Whether you know it or not, you’ve likely seen Hani Shafai’s handiwork in Rapid City.

As president of Dream Design International Inc., Shafai has been behind a number of significant development projects.

Drive south on Mount Rushmore Road and there's the Buffalo Crossing and Buffalo Crossing West developments on U.S. Highway 16 and Catron Boulevard.

Head east along East Saint Patrick Street toward the airport and there's the Johnson Ranch and Orchard Meadows mixed-use developments resting on both sides of Elk Vale Road.

Drive downtown and there's the county’s Care Campus, Rapid City Collective Impact’s One Heart Center, and two high-rise School of Mines student housing buildings — all either managed, developed, engineered or owned by Dream Design International Inc. at some point.

And moving ahead, there's the planned 700-acre Shepherd Hills development just east of Menards near the Interstate 90 overpass that travels over East North Street.

As Dream Design International celebrates its 20-year anniversary this year, Shafai’s engineering and consulting business finds itself transitioning into a booming land development company and one of the biggest players of Rapid City’s future.

But for Shafai — who graduated with a Master’s Degree in civil engineering from the School of Mines in 1989, then returned to Mines to teach before joining the city public works department through the '90s — the real important work is just getting started.

As perhaps the largest developer of affordable housing in the area, Shafai knows a thing or two about challenges facing developers, builders and city officials seeking to increase the housing stock.

“There is a need for houses to be below $200,000 but there is also a need for houses to be below or at $100,000,” Shafai said recently from his downtown office along Kansas City Street. “Unfortunately with the cost of construction, it’s really difficult to get to the $100,000 [pricepoint] without creative thinking and planning.”

Shafai acknowledged that there are options available to developers looking to cut costs and lower home prices, like seeking reduced loan rates for infrastructure improvements through the state or applying for Community Development Block Grants or the creation of a tax increment financing district through the city.

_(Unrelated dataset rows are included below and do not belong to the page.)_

-- ==== Sys2Proof/Laws/KeepsRuns.lean ====
section
/-!
SUPPORT. Every piece of a command keeps what `Keeps` says: runs, responses, power, the mailbox, queues, images, tables, weight sets, the clock, landings.
One lemma per function, named after it.
-/
set_option maxRecDepth 20000
namespace Sys2Proof.Machine
open Sys2Proof.Safety

/-! ### Commit -/

theorem keeps_addCredit {s0 : State} {s : State} {q : QueueId} (hs : Keeps s0 s) : Keeps s0 (State.addCredit s q) := by
  unfold State.addCredit
  try dsimp only
  repeat' first
    | with_reducible assumption | (with_reducible refine keeps_id ?_; simp only [keeps_mk_iff])

theorem keeps_sendChain {s0 : State} {s : State} {p : PartId} {e : Nat} {q : QueueId} (hs : Keeps s0 s)
    : Keeps s0 (State.sendChain s p e q) := by
  unfold State.sendChain
  try dsimp only
  repeat' first
    | with_reducible assumption | with_reducible apply keeps_addCredit | with_reducible apply keeps_sendMsg
    | (with_reducible refine keeps_id ?_; simp only [keeps_mk_iff])
    | (with_reducible refine ok_id ?_; simp only [ok_mk_iff]) | split

theorem keeps_rtCommitted {s0 : State} {s : State} {r : RunSt} (hs : Keeps s0 s) : Keeps s0 (State.rtCommitted s r) := by
  unfold State.rtCommitted
  try dsimp only
  repeat' first
    | with_reducible assumption | with_reducible apply keeps_rtFault
    | (with_reducible refine keeps_id ?_; simp only [keeps_mk_iff])
    | (with_reducible refine ok_id ?_; simp only [ok_mk_iff]) | split

theorem keeps_recordIrq {s0 : State} {s : State} {q : QueueId} (hs : Keeps s0 s) : Keeps s0 (State.recordIrq s q) := by
  unfold State.recordIrq
  try dsimp only
  repeat' first
    | with_reducible assumption | with_reducible apply keeps_irq
    | (with_reducible refine keeps_id ?_; simp only [keeps_mk_iff])
    | (with_reducible refine ok_id ?_; simp only [ok_mk_iff]) | split

theorem keeps_commitStep {s0 : State} {s : State} {p : PartId} {acked : Bool} (hs : Keeps s0 s)
    : Keeps s0 (State.commitStep s p acked) := by
  unfold State.commitStep
  try dsimp only
  repeat' first
    | with_reducible assumption | with_reducible apply keeps_charge | with_reducible apply keeps_closeRun
    | with_reducible apply keeps_dropStep | with_reducible apply keeps_modPart | with_reducible apply keeps_modQueue
    | with_reducible apply keeps_recordIrq | with_reducible apply keeps_rtCommitted
    | with_reducible apply keeps_sendChain | with_reducible apply keeps_session
    | with_reducible apply keeps_settleSeason | with_reducible apply keeps_transition
    | with_reducible refine keeps_foldl (fun _ _ _ => ?_) ?_ | split

theorem keeps_recordFail {s0 : State} {s : State} {r : PendRec} (hs : Keeps s0 s) : Keeps s0 (State.recordFail s r) := by
  unfold State.recordFail
  try dsimp only
  repeat' first
    | with_reducible assumption | with_reducible apply keeps_commitStep | with_reducible apply keeps_stopQueue
    | (with_reducible refine keeps_id ?_; simp only [keeps_mk_iff])
    | (with_reducible refine ok_id ?_; simp only [ok_mk_iff]) | split

theorem keeps_modRecord {s0 : State} {s : State} {id : Nat} {f : PendRec → PendRec} (hs : Keeps s0 s)
    : Keeps s0 (State.modRecord s id f) := by
  unfold State.modRecord
  try dsimp only
  repeat' first
    | with_reducible assumption | (with_reducible refine keeps_id ?_; simp only [keeps_mk_iff])

theorem keeps_presentRecord {s0 : State} {s : State} {r : PendRec} {n : PortId} {pa : Nat} (hs : Keeps s0 s)
    : Keeps s0 (State.presentRecord s r n pa) := by
  unfold State.presentRecord
  try dsimp only
  repeat' first
    | with_reducible assumption | with_reducible apply keeps_await | with_reducible apply keeps_modRecord
    | with_reducible apply keeps_present | split | intro _ | dsimp only
    | refine KeepsOpt.out (keeps_present ?_) _ (by with_reducible assumption)

theorem keeps_presentRecordWalk {s0 : State} {s : State} {r : PendRec} {n : PortId} {w : WalkSt} (hs : Keeps s0 s)
    : Keeps s0 (State.presentRecordWalk s r n w) := by
  unfold State.presentRecordWalk
  try dsimp only
  repeat' first
    | with_reducible assumption | with_reducible apply keeps_await | with_reducible apply keeps_modRecord
    | with_reducible apply keeps_present | split | intro _ | dsimp only
    | refine KeepsOpt.out (keeps_present ?_) _ (by with_reducible assumption)

theorem keeps_driveRecord {s0 : State} {s : State} {id : Nat} (hs : Keeps s0 s) : Keeps s0 (State.driveRecord s id) := by
  unfold State.driveRecord
  try dsimp only
  repeat' first
    | with_reducible assumption | with_reducible apply keeps_countRange | with_reducible apply keeps_countWalk
    | with_reducible apply keeps_presentRecord | with_reducible apply keeps_presentRecordWalk
    | with_reducible apply keeps_recordFail | with_reducible apply keeps_stewardLookup
    | with_reducible apply keeps_stewardParity | with_reducible apply keeps_tableParity
    | (with_reducible refine keeps_id ?_; simp only [keeps_mk_iff])
    | (with_reducible refine ok_id ?_; simp only [ok_mk_iff]) | split | intro _ | dsimp only
    | refine KeepsOpt2.out (keeps_stewardLookup ?_) _ _ (by with_reducible assumption)

theorem keeps_driveRecords {s0 : State} {s : State} (hs : Keeps s0 s) : Keeps s0 (State.driveRecords s) := by
  unfold State.driveRecords
  try dsimp only
  repeat' first
    | with_reducible assumption | with_reducible apply keeps_driveRecord
    | with_reducible refine keeps_foldl (fun _ _ _ => ?_) ?_

theorem keeps_recordAck {s0 : State} {s : State} {id : Nat} {flush : Bool} (hs : Keeps s0 s)
    : Keeps s0 (State.recordAck s id flush) := by
  unfold State.recordAck
  try dsimp only
  repeat' first
    | with_reducible assumption | with_reducible apply keeps_commitStep | with_reducible apply keeps_modRecord
    | with_reducible apply keeps_recordIrq | (with_reducible refine keeps_id ?_; simp only [keeps_mk_iff])
    | (with_reducible refine ok_id ?_; simp only [ok_mk_iff]) | split

theorem keeps_openCommit {s0 : State} {s : State} {p : PartId} (hs : Keeps s0 s) : Keeps s0 (State.openCommit s p) := by
  unfold State.openCommit
  try dsimp only
  repeat' first
    | with_reducible assumption | with_reducible apply keeps_driveRecords | with_reducible apply keeps_modPart
    | with_reducible apply keeps_modStep | with_reducible apply keeps_postRecord | split

theorem keeps_driveFlush {s0 : State} {s : State} {p : PartId} (hs : Keeps s0 s) : Keeps s0 (State.driveFlush s p) := by
  unfold State.driveFlush
  split
  · exact hs
  · split
    · dsimp only
      apply keeps_modPart
      have h : ∀ (x : StepRec) (l : List PortId) (a : State × List PortId × Nat), Keeps s0 a.1 → Keeps s0 (l.foldl (fun (a : State × List PortId × Nat) n =>
        match a.1.present n .flush 0 1 (qosOf x.rt x.cls) false (.dataFlush p) [] with
        | some s => (s, a.2.1, a.2.2 + 1)
        | none => (a.1.await n (.flush p), a.2.1 ++ [n], a.2.2)) a).1 := by
        intro x l
        induction l with
        | nil => exact fun _ h => h
        | cons n l ih =>
          intro a ha
          refine ih _ ?_
          dsimp only
          split
          · rename_i t ht
            exact (keeps_present ha).out _ ht
          · exact keeps_await ha
      exact h _ _ _ hs
    · exact hs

But the reality, he said, is there simply isn’t enough subsidy money to go around.

“Subsidies are not available as much as people think,” he said. “There are so many needs regardless if it’s feeding people or taking care of other issues. We can’t just rely on the government to do everything. We have to be creative.”

One idea Shafai was quick to lobby for was reducing the city’s zoning requirements for lot size. By allowing smaller lots, he said developers could build patio size — 600 to 800 square foot — and garden size —300 to 600 square foot — homes that could serve as transitional housing for young professionals, the elderly, or anyone with a limited income. But to solve the affordable housing shortage, Shafai says people need to also look at the other side of the equation.

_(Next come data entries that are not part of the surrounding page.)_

/-- Of `call_and_return`: a window of one slot at the end of the caller's, a routine that is not there, a window of none, a frame. -/
theorem witness_calls :
    (let s := atWork { coreOne with s := regs [(1, 0x00010003)] } stepCalls
     bitAt (imageLimits stepCalls).1 2 = true ∧ (s.core 0).s32 1 % 2 ^ 11 = 3 ∧ (s.core 0).s32 1 / 2 ^ 16 % 2 ^ 12 = 1 ∧
     3 + 1 ≤ (s.core 0).win.nsl ∧ s.storePoisonIn 0 0 0 = none) ∧
    stepCalls.tables.dir.find? (fun e => decide (e.id = 7)) = some routine ∧
    stepCalls.tables.dir.find? (fun e => decide (e.id = 8)) = none ∧
    (let f : Frame := { pc := 1, codeLen := 8, win := ⟨0, 4⟩, loops := [], lc := coreOne.lc, a := coreOne.a, ainc := coreOne.ainc,
                        abind := coreOne.abind }
     let s := atWork { coreOne with frame := some f, codeLen := 1 } (stepWith [])
     s.issuing 0 = true ∧ (s.core 0).frame = some f ∧ s.storePoisonIn 0 0 32 = none ∧ f.pc < f.codeLen) := by
  decide +kernel

/-- Of `waits_and_delay` and `strip_and_signal`: an event that is reached and one that is not, strips left and none left. -/
theorem witness_waits :
    (let s := work [(1, 1)] [] []
     (s.core 0).s32 0 ≤ (s.part 0).events[0].toNat ∧ (s.part 0).events[0].toNat < (s.core 0).s32 1 ∧
     (s.part 0).stripCounter < (stepWith []).desc.strips ∧ (0 : CoreId) ∉ s.power.parked) ∧
    (let s := { work [] [] [] with parts := upd (work [] [] []).parts 0 (fun p => { p with stripCounter := 1 }) }
     (stepWith []).desc.strips ≤ (s.part 0).stripCounter ∧ s.stepOf 0 = some (0, runOne, stepWith [])) := by
  decide +kernel

/-- Of `commit_and_halt`: no engine written to, and a test image. -/
theorem witness_commit :
    ((work [] [] []).core 0).remoteDirty = 0 ∧ bitAt (imageLimits (stepWith (imageHead 1 0))).1 0 = true := by
  decide +kernel

/-! ### Witnesses: units -/

/-- An image with one array. -/
def oneArray : List Byte := imageHead 0 1

/-- Of `rows_and_pass`: the most rows a pass may have, zero descriptors (INT8, one row and column, no read-out). -/
theorem witness_pass :
    let s := work [(1, 512)] [] oneArray
    let k := s.core 0
    let f := passOf k (k.mt 0) (k.ad 0) (s.maskArrays 0 1) 1 0 true false false 0 0 0 0
    Straight s 0 0 runOne (stepWith oneArray) ∧ maskOk (imageLimits (stepWith oneArray)).2 1 = true ∧ mtRead (k.mt 0) = 0 ∧
    adMode (k.ad 0) = 0 ∧ k.s32 1 = 512 ∧ k.s32 0 + k.s32 1 ≤ 512 ∧ SpansOk s 0 (passRecs k (k.mt 0) (s.maskArrays 0 1) false) ∧
    (k.win.spans (passPlanSpans k (k.mt 0) (s.maskArrays 0 1) false (k.s32 1))).isSome = true ∧ Streamable s 0 f := by
  refine ⟨straight_work _ _ _, by decide +kernel, by decide +kernel, by decide +kernel, by decide +kernel, by decide +kernel,
    ⟨?_, unmarked_work _ _ _ rfl rfl⟩, by decide +kernel, List.replicate 512 [(0, 32)], ?_, ?_, ?_, noMarks_work _ _ ⟨rfl, rfl, rfl, rfl⟩⟩
  all_goals decide +kernel

/-- Of `rows_and_pass`: windowed streams in a MAC template, in a distance mode and with transposed weights. -/
theorem witness_pass_windowed :
    (let k := (work [] [(0x10, 1)] oneArray).core 0
     adMode (k.ad 0) = 1 ∧ mtMode (k.mt 0) = 0 ∧ bitAt (k.mt 0) 22 = false) ∧
    (let k := (work [] [(0, 1), (1, 0x400000), (0x10, 1)] oneArray).core 0
     adMode (k.ad 0) = 1 ∧ mtMode (k.mt 0) ≠ 0 ∧ bitAt (k.mt 1) 22 = true) := by
  decide +kernel

/-- Of `read_load_import_enter`: the last rows of the accumulator, a read-out to vector registers, a load and an import that fit. -/
theorem witness_loads :
    let s := work [(1, 511), (2, 1), (3, 512)] [(0, 0x2000000)] oneArray
    let k := s.core 0
    Straight s 0 0 runOne (stepWith oneArray) ∧ maskOk (imageLimits (stepWith oneArray)).2 1 = true ∧
    mtRead (k.mt 0) = 4 ∧ maskCount 1 = 1 ∧ mtRead (k.mt 1) = 0 ∧ k.s32 1 + k.s32 2 = 512 ∧ k.s32 0 + k.s32 3 = 512 ∧
    (k.win.spans (planSpans (planOf k (k.mt 0) (s.maskArrays 0 1)) (s.maskArrays 0 1) (k.s32 2))).isSome = true ∧
    (∃ xs, k.win.spans (loadNear k (loadOf s 0 k false 1 0 0 1 0 0)) = some xs) ∧
    s.loadDeepOk 0 k (loadOf s 0 k false 1 0 0 1 0 0) = true ∧
    (∃ xs, k.win.spans (loadNear k (loadOf s 0 k true 1 0 0 32 (k.s32 1) (k.s32 2))) = some xs) ∧
    s.loadDeepOk 0 k (loadOf s 0 k true 1 0 0 32 (k.s32 1) (k.s32 2)) = true := by
  refine ⟨straight_work _ _ _, ?_, ?_, ?_, ?_, ?_, ?_, ?_, ⟨_, rfl⟩, ?_, ⟨_, rfl⟩, ?_⟩ <;> decide +kernel

/-- Of `mvp_operations_enter`: zero templates (one column, no activation bytes), the last accumulator entry, a store offset at the end. -/
theorem witness_mvp :
    let s := work [(1, 1023), (2, 16384), (3, 1)] [] oneArray
    let k := s.core 0
    let f := mvPassOf s 0 k 0 0 true false 1 2 0 0
    Straight s 0 0 runOne (stepWith oneArray) ∧ vtVreg (k.vtA 0) = false ∧ k.s32 1 + vtN (k.vtA 0) = 1024 ∧
    k.s32 2 + (fmtD (vtAfmt (k.vtA 0))).bytes (vtK (k.vtA 0)) = 16384 ∧ SpansOk s 0 (mvPassRecs k (k.vtA 0) (k.vtB 0) false) ∧
    (k.win.spans (mvPassNear f ++ mvPassOut f)).isSome = true ∧ s.mvDeepOk 0 f = true ∧
    k.s32 3 = 1 ∧ k.s32 1 + k.s32 3 = 1024 ∧ SpansOk s 0 (mvReadRecs k (k.vtA 0) (k.vtB 0) 1) ∧
    (k.win.spans ((mvPlanOf k (k.vtA 0) (k.vtB 0) 1).spans 1 1)).isSome = true := by
  refine ⟨straight_work _ _ _, ?_, ?_, ?_, ?_, ?_, ?_, ?_, ?_, ?_, ?_⟩ <;> first | decide +kernel | exact ⟨by decide +kernel, unmarked_work _ _ _ rfl rfl⟩

/-- Of `tap_and_store_loads_enter`: a tap over a window of zeros, a store load of nothing and one to the end of its row. -/
theorem witness_tap :
    let s := work [(1, 2)] [(0x10, 1)] oneArray
    let k := s.core 0
    adMode (k.ad 0) = 1 ∧
    (∃ sp xs, tapSpans (k.ad 0) (k.wd (adWd (k.ad 0))) 0 0 0 0 0 = some sp ∧ k.win.spans sp = some xs) ∧
    2 * (8191 : BitVec 13).toNat + k.s32 1 % 2 ^ 24 = 16384 ∧ k.areg 0 + 2 ≤ k.win.nsl * 1024 := by
  refine ⟨by decide +kernel, ⟨_, _, rfl, rfl⟩, by decide +kernel, by decide +kernel⟩

/-- No stream of such a state holds a block to expand. -/
theorem idle_work (xs : List (Nat × DWord)) (bank : Tab DWord) (img : List Byte) : ExpanderIdle (work xs bank img) 0 := by
  intro j hj
  have e : ∀ c t, (work xs bank img).dmaHead c t = none := by
    intro c t
    by_cases h : c = 0
    · subst h
      simp [State.dmaHead, work, coreWith, coreOne, Core.reset, DmaStream.reset]
    · have : (work xs bank img).core c = Core.reset := by
        have h2 : ¬ 0 = c.val := fun e => h (Fin.ext e.symm)
        simp [work, atWork, State.core, upd, alive, State.reset, State.resetOf, h2]
      simp [State.dmaHead, this, Core.reset, DmaStream.reset]
  unfold State.expReady
  simp [e]

/-- Of `dma_commands_enter`: an outbound copy of a slot that waits for its tag; a row into the end of a window of 64 KB; an expansion
whose walk begins. -/
theorem witness_dma :
    (let s := work [(1, 1024)] [(0x20, 37)] []
     let k := s.core 0
     let f := dmaOf k false 0 0 0 1
     ddCodec f.dd = 0 ∧ f.src = .near ∧ s.dmaDeepOk 0 f = true ∧ readTag (ddNtag f.dd) ≠ .free ∧
     ∃ xs y ys, k.win.spans f.nearSpans = some xs ∧ xs.flatMap slotSpans = y :: ys ∧ k.slotFull (y.1 / 1024) = false) ∧
    (let s0 := work [(1, 0xFC00), (2, 1024)] [(0x20, 4)] []
     let s := { s0 with parts := upd s0.parts 0 (fun p => { p with dw := p.dw.set 0 0x100000005 }) }
     let k := s.core 0
     let f := dmaOf k false 0 0 1 2
     ddCodec f.dd = 0 ∧ f.src = .near ∧ f.dst = .deep ∧ f.rows = 1 ∧ f.len = 1024 ∧ s.dmaDeepOk 0 f = true ∧
     (∃ xs, k.win.spans f.nearSpans = some xs ∧ k.readReady (readTag (ddNtag f.dd)) xs = true) ∧
     s.deepPlace 0 (f.dstRow 0) f.len true = some (.dsa 0xFC00)) ∧
    (let s := { work [(1, 64)] [(0x20, 17)] [] with
       xlate := { Xlate.reset with roots := [(0, 37)] } }
     let k := s.core 0
     let g := dmaOf k true 0 0 0 1
     ddCodec g.dd = 2 ∧ ddFar g.dd = 1 ∧ ddOut g.dd = false ∧ ddNonear g.dd = false ∧ 0 < g.len ∧
     CachesHold s 0 0 0 g.far ∧ s.streamLookup 0 0 false 0 g.far = none ∧ (∃ w, s.walkBegin (clusterOf 0) 0 g.far = .ok w) ∧
     (s.freeId (portOf 0) (qosOf false 2) false).isSome = true) := by
  refine ⟨⟨by decide +kernel, by decide +kernel, by decide +kernel, by decide +kernel, _, _, _, rfl, rfl, by decide +kernel⟩, ?_, ?_⟩
  · exact ⟨by decide +kernel, by decide +kernel, by decide +kernel, by decide +kernel, by decide +kernel, by decide +kernel,
      ⟨_, rfl, by decide +kernel⟩, by decide +kernel⟩
  · exact ⟨by decide +kernel, by decide +kernel, by decide +kernel, by decide +kernel, by decide +kernel, ⟨rfl, rfl⟩,
      by decide +kernel, ⟨_, rfl⟩, by decide +kernel⟩

/-! ### Witnesses: landings -/

/-- Of `vector_operations_land`: a result of either kind, and a store that opens a slot. -/
theorem witness_vector_lands :
    (∀ e, ({ coreOne with vecQ := [⟨0, e⟩] } : Core).vecMayLand ⟨0, e⟩ = true ∨ ∃ off bs set, e = .store off bs set) ∧
    (let k := { coreOne with vecQ := [⟨0, .store 1020 [1, 2, 3, 4, 5, 6, 7, 8] true⟩] }
     CoreOk k ∧ k.mayWrite 0 [(1020, [1, 2, 3, 4, 5, 6, 7, 8])] true = true ∧ NoMarks (atWork k step1) 0) := by
  refine ⟨?_, ⟨by decide +kernel, rfl, rfl, rfl, rfl⟩, by decide +kernel, noMarks_work _ _ ⟨rfl, rfl, rfl, rfl⟩⟩
  intro e
  cases e with
  | regs ws => exact .inl rfl
  | scalar d x => exact .inl rfl
  | store off bs set => exact .inr ⟨_, _, _, rfl⟩

/-- Of `deep_writes_and_signals_land`: a write in canonical deep scratch; a signal with no write before it, and one behind a write. -/
theorem witness_deep_lands :
    DeepOk (atWork { coreOne with deepW := [⟨0, 0, [1]⟩] } step1) ∧
    (let s := atWork { coreOne with signals := [(1, 15)] } step1
     s.runOf 0 = some 0 ∧ (s.core 0).deepLanded 1 = true) ∧
    (let s := atWork { coreOne with signals := [(1, 15)], deepW := [⟨0, 0, [1]⟩] } step1
     s.runOf 0 = some 0 ∧ (s.core 0).deepLanded 1 = false ∧ s.deep.poison = [] ∧ s.deep.flip = []) := by
  refine ⟨⟨rfl, ?_, rfl⟩, by decide +kernel, by decide +kernel⟩
  intro y hy
  simp [atWork, alive, State.reset, State.resetOf, DeepSt.reset] at hy

def loadOne : LoadFlight := loadOf (work [] [] oneArray) 0 coreOne false 1 0 0 1 0 0

/-- Of `weight_load_ends`: a LOADW and an IMPORT alone in their queue. -/
theorem witness_weight_load : ∀ imp : Bool,
    let f := { loadOne with isImport := imp, nr := 32, count := 1 }
    let s := atWork { coreOne with agbQ := [f] } step1
    (s.core 0).passQ = [] ∧ (s.core 0).mvQ = [] ∧ s.runOf 0 = some 0 ∧ (s.core 0).loadOrdered f = true ∧ loadFed (s.core 0) f = true ∧
    bdSrc f.bd = 0 ∧ NoMarks s 0 := by
  intro imp
  refine ⟨rfl, rfl, rfl, ?_, ?_, ?_, noMarks_work _ _ ⟨rfl, rfl, rfl, rfl⟩⟩ <;> cases imp <;> decide +kernel

def passOne : PassFlight :=
  passOf (work [(1, 1)] [] oneArray |>.core 0) 0 0 [(0, 0)] 1 0 true false false 0 0 0 0

def toVregs : ReadPlan := planOf (work [] [(0, 0x2000000)] oneArray |>.core 0) 0x2000000 [(0, 0)]

def mvOne : MvFlight := mvPassOf (work [] [] oneArray) 0 coreOne 0 0 true false 0 0 0 0

/-- Of `operations_land`: a pass that streamed, a read-out to vector registers, an MVP pass fed, a separate MVP read-out. -/
theorem witness_operations_land :
    (let f := { passOne with started := true }
     let s := atWork { coreOne with passQ := [f] } step1
     let k := s.core 0
     s.runOf 0 = some 0 ∧ NoMarks s 0 ∧ k.tapQ = [] ∧ f.plan = none ∧ f.wrote = false ∧ k.passOrdered f = true ∧ k.phase ≠ .idle) ∧
    (let k := (atWork { coreOne with mvQ := [mvOne] } step1).core 0
     mvOne.isPass = true ∧ mvOne.plan = none ∧ bdSrc mvOne.bd < 2 ∧ mvOne.feed.todo = [] ∧ k.agbQ = []) ∧
    (let f : ReadFlight := ⟨0, [(0, 0)], 0, 1, toVregs, none⟩
     let k := (atWork { coreOne with readQ := [f] } step1).core 0
     k.readOrdered f = true ∧ f.plan.kind = 4 ∧ ({ k with readQ := [] } : Core).readReadyToLand f.seq f.plan f.arrays f.first f.count = true) ∧
    (let f := { mvReadOf coreOne 0 0 0 0 with plan := some { mvPlanOf coreOne 0 0 1 with kind := 1 } }
     let k := (atWork { coreOne with mvQ := [f] } step1).core 0
     f.isPass = false ∧ (∃ pl, f.plan = some pl ∧ pl.toNs = false) ∧ ({ k with mvQ := [] } : Core).mvMayLand f = true) := by
  refine ⟨⟨rfl, noMarks_work _ _ ⟨rfl, rfl, rfl, rfl⟩, rfl, by decide +kernel, by decide +kernel, by decide +kernel, by decide +kernel⟩,
    by decide +kernel, by decide +kernel, by decide +kernel, ⟨_, rfl, by decide +kernel⟩, by decide +kernel⟩

/-- Of `tap_load_lands`: a tap load, and a store load of two bytes to the end of its row. -/
theorem witness_tap_lands :
    (let f : TapFlight := ⟨0, .tap 0 1 [0, 0, 0, 0] 0 0 0 0 0 false [], ⟨0, 4⟩, [], .free, Feed.start .free []⟩
     tapFed { coreOne with tapQ := [f] } f = true) ∧
    (let f : TapFlight := ⟨0, .stld 0 2 16382, ⟨0, 4⟩, [(0, 2)], .free, Feed.start .free [(0, 2)]⟩
     tapFed { coreOne with tapQ := [f] } f = true ∧ f.feed = Feed.start f.tag f.reads ∧ NoMarks (atWork { coreOne with tapQ := [f] } step1) 0 ∧
     Tab.wf 0 coreOne.store = true ∧ 16382 + 2 ≤ 16384) := by
  exact ⟨by decide +kernel, by decide +kernel, rfl, noMarks_work _ _ ⟨rfl, rfl, rfl, rfl⟩, by decide +kernel, by decide +kernel⟩

/-- Of `dma_command_ends`: a command that has delivered. -/
theorem witness_dma_ends :
    let f := { dmaOf coreOne false 0 0 0 0 with phase := 3 }
    let s := atWork { coreOne with dma := upd coreOne.dma 0 (fun d => { d with q := [f] }) } step1
    ((s.core 0).dma[0]).q = [f] ∧ f.todo = [] ∧ f.openTx = 0 ∧ f.walk = none ∧ f.land = [] ∧ (s.core 0).deepW = [] ∧
    s.link.reads.any (fun r => decide (r.core = 0 ∧ r.stream = 0 ∧ r.seq = f.seq)) = false ∧ s.linkHolds 0 0 f.seq = false := by
  decide +kernel

/-- Of `waits_are_released`: a pass that may stream; a core that issues nothing; a held bundle; a bundle of zeros. -/
theorem witness_released :
    (let k : Core := { coreOne with passQ := [passOne] }
     passOne.started = false ∧ passOne.feed = none ∧ k.phase ≠ .idle ∧ Streams (atWork k step1) 0 passOne [[(0, 32)]] ∧
     k.readReady passOne.tag ([[(0, 32)]].flatten.map (fun y => (passOne.win.phys y.1, y.2))) = true) ∧
    State.reset.issuing 0 = false ∧
    (let s := atWork { coreOne with fetched := [[addOp]], timed := true } step1
     s.issuing 0 = true ∧ s.stepOf 0 = some (0, runOne, step1) ∧ Fetched s 0) ∧
    (∀ i, i < 32 → Tab.get 0 ((work [] [] []).core 0).imem i = 0) := by
  refine ⟨⟨by decide +kernel, by decide +kernel, by decide +kernel, ⟨by rw [core_atWork]; decide +kernel, by rw [core_atWork]; decide +kernel,
    by decide +kernel, noMarks_work _ _ ⟨rfl, rfl, rfl, rfl⟩⟩, by decide +kernel⟩, rfl,
    ⟨by decide +kernel, by decide +kernel, fetched_work _ _ rfl rfl⟩, fun i _ => rfl⟩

“We have to look at the other variable, which is the income,” he said. “What we can do to raise our income level?”

Shafai said the city’s economy is too dependent on tourism and while the city’s burgeoning health-care industry is welcome, there needs to be a greater focus on attracting the manufacturing and technology industries.

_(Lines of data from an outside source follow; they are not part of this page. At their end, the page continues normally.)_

-- ==== Sys2Proof/Word.lean ====
section
/-! DEFINITION. The block's units of data: the byte, the 32-bit register word, the 64-bit index, the pixel
(spec/00_scope.md R5 to R8). -/

namespace Sys2Proof

/-- A `u8`: one byte of a stream, or one channel of a pixel (R5, R7). -/
abbrev Byte := BitVec 8

/-- A `u32`: one register of the host's register space, a width or a height (R5, R37). -/
abbrev Word := BitVec 32

/-- A `u64`: a byte offset, a pixel index, a counter or a length (R5, D5). -/
abbrev Index := BitVec 64

/-- A pixel: four independent 8-bit channels; equality is exact and component-wise (R8). -/
structure Pixel where
  r : Byte
  g : Byte
  b : Byte
  a : Byte
deriving DecidableEq, Repr, Inhabited

/-- The seed of `prev`, opaque black `(0,0,0,255)` (spec/10_state.md R30). -/
def Pixel.seed : Pixel := ⟨0, 0, 0, 255⟩

/-- The start value of every cache entry, `(0,0,0,0)` (spec/10_state.md R31). -/
def Pixel.zero : Pixel := ⟨0, 0, 0, 0⟩

end Sys2Proof
end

Improving the state’s transportation network would help incentivize manufacturing businesses, Shafai said. He said the availability of cheap energy and raw materials made Rapid City an attractive location but the shortage of workers and transportation points of access to the city make it difficult and costly to bring workers and materials to the area.

As for attracting more of the technology industry, he said much could be accomplished with a shift in mentality in the state.

“We’re very conservative. We don’t take any chances. We’re very low risk-takers as a state so we’re not willing to invest in our people as much as we should,” he said. “We have to start businesses that will capture our graduates and keep them in our state. We can’t wait for them to start their own businesses. We have to create those businesses that fit the human resources that we are producing.”

By attracting new industries to Rapid City, Shafai believes the median income will rise. But, he added, it is difficult to nurture a workforce where many people are now paid between $12 and $15 an hour without housing they can afford.

“We’re improving but for the size of the community that we live in, the rate at which we are improving is less than what we should,” he said. “That is due to the historic trauma of these segregations between the haves and the have nots. Those improvements are not touching as large a segment of the population as it should and that’s where we as a community have to work together to achieve that goal. I think we have to put more trust in each other.”